-- ==== Sys2Proof/Machine/Commands.lean ====
section
/-!
DEFINITION. The meanings of the six commands written to CMD (spec/40_bus_engine.md R73 to R78).
-/

namespace Sys2Proof.Machine

/-- IDLE (spec/40_bus_engine.md R73). -/
def execCmdIdle (s : State) : Result := .next (issue .idle s)

/-- START (spec/40_bus_engine.md R74). -/
def execCmdStart (s : State) : Result := .next (issue .start s)

/-- STOP (spec/40_bus_engine.md R75). -/
def execCmdStop (s : State) : Result := .next (issue .stop s)

/-- DATA (spec/40_bus_engine.md R76). -/
def execCmdData (s : State) : Result := .next (issue .data s)

/-- ACK (spec/40_bus_engine.md R77). -/
def execCmdAck (s : State) : Result := .next (issue .ack s)

/-- NACK (spec/40_bus_engine.md R78). -/
def execCmdNack (s : State) : Result := .next (issue .nack s)

end Sys2Proof.Machine
end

EXERCISE PROMPT - Number of lines holding "Machine" in the listing above: work it out and give that number alone.

WRITTEN RESPONSE - 3